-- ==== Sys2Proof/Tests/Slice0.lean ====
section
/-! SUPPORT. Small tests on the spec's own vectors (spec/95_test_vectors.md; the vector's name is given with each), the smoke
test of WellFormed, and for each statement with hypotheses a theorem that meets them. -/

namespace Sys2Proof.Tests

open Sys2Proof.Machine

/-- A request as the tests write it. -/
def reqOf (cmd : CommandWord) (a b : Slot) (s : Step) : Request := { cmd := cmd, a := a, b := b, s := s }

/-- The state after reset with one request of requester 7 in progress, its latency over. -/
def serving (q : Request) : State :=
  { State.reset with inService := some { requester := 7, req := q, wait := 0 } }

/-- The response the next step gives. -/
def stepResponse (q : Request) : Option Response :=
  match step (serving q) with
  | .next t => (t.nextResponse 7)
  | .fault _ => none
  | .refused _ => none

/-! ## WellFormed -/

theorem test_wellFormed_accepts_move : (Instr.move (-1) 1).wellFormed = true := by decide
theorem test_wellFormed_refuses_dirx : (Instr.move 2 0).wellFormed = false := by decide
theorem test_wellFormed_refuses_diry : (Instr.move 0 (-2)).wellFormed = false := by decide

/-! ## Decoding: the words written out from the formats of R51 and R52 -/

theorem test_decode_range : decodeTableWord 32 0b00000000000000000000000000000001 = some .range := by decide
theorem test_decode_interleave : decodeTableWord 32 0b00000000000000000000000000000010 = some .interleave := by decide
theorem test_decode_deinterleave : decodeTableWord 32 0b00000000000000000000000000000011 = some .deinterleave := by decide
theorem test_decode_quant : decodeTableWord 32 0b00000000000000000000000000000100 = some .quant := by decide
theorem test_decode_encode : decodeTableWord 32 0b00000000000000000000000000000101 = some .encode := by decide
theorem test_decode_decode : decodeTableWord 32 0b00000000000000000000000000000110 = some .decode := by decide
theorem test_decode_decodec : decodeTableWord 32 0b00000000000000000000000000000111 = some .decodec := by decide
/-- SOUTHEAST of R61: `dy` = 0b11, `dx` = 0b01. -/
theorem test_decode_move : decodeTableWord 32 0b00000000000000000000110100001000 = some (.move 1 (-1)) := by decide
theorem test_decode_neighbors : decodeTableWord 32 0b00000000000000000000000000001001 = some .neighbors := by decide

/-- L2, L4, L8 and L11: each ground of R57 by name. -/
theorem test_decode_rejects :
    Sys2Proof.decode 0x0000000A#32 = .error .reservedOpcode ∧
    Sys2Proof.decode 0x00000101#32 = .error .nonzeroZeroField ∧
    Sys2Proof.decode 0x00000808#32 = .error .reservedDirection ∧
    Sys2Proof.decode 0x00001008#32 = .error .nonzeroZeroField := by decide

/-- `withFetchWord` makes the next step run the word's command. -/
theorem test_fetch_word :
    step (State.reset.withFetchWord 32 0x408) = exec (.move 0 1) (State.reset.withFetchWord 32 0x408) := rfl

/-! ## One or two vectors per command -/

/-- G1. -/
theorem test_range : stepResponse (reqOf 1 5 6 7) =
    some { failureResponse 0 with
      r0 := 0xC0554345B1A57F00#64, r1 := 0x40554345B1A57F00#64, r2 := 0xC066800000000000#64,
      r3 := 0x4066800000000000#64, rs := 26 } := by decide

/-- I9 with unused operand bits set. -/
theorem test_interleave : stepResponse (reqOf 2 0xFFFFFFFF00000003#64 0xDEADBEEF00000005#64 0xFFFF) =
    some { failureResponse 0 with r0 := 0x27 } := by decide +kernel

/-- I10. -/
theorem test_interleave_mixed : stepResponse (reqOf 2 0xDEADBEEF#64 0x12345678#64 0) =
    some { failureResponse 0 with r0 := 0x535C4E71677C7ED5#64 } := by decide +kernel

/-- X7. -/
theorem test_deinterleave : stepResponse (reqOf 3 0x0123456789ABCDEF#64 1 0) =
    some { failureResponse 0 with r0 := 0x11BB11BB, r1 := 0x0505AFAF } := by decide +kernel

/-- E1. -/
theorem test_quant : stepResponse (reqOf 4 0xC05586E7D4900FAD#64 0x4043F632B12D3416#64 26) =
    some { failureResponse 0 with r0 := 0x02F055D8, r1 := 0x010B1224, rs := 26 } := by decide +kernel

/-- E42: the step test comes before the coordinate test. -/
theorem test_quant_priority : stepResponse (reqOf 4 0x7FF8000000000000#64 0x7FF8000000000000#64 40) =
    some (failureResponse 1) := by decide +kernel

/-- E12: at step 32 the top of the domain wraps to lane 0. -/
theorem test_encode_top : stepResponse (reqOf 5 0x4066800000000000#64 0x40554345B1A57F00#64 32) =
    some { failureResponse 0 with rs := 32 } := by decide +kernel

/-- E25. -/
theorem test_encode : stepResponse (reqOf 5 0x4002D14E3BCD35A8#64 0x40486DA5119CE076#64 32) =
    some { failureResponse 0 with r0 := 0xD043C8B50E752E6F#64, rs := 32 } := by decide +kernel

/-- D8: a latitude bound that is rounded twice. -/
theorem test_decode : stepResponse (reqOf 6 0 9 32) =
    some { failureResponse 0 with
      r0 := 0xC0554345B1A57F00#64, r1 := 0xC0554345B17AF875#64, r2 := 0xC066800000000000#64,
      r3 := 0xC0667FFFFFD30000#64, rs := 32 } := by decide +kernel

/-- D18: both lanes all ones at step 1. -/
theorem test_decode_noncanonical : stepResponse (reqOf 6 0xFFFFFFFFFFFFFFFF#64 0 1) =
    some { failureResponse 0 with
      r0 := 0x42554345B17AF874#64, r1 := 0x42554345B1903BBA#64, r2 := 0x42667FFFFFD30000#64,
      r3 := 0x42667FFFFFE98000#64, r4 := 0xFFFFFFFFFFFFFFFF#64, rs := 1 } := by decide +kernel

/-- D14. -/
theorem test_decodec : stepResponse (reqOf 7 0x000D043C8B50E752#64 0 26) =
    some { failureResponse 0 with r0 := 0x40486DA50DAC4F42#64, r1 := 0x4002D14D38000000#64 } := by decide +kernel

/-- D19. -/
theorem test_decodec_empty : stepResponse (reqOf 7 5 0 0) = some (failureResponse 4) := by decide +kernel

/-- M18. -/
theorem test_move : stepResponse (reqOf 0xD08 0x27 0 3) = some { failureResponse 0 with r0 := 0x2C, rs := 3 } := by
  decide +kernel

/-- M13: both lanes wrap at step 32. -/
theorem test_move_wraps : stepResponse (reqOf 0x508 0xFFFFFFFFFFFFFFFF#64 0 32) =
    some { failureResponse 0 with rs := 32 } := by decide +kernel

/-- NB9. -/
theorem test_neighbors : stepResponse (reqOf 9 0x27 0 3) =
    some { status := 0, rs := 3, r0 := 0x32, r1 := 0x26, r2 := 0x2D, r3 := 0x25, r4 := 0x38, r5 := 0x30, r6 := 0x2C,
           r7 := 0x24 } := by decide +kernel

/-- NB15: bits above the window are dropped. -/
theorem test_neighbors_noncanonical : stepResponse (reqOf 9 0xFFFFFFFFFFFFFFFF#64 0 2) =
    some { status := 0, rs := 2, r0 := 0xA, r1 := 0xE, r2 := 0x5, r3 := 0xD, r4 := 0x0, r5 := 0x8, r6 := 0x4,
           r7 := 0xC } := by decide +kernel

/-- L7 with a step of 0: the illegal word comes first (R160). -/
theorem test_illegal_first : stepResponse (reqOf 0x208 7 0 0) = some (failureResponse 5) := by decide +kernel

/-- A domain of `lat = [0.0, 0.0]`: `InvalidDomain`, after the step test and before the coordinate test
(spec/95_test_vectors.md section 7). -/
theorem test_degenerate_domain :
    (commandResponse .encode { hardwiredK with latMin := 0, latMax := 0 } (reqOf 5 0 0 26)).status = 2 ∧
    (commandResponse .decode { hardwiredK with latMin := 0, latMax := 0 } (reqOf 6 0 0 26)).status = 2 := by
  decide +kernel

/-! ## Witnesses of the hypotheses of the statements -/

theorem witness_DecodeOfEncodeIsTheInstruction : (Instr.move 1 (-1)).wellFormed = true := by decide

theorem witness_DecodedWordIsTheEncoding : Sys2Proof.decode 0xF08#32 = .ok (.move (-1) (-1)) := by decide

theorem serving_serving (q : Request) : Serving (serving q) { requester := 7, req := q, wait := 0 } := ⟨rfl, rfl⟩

* _Assignment_
Please filter the entries for the word "next" and copy the lines that have it.

* _Task output_
/-- The response the next step gives. -/
  | .next t => (t.nextResponse 7)
/-- `withFetchWord` makes the next step run the word's command. -/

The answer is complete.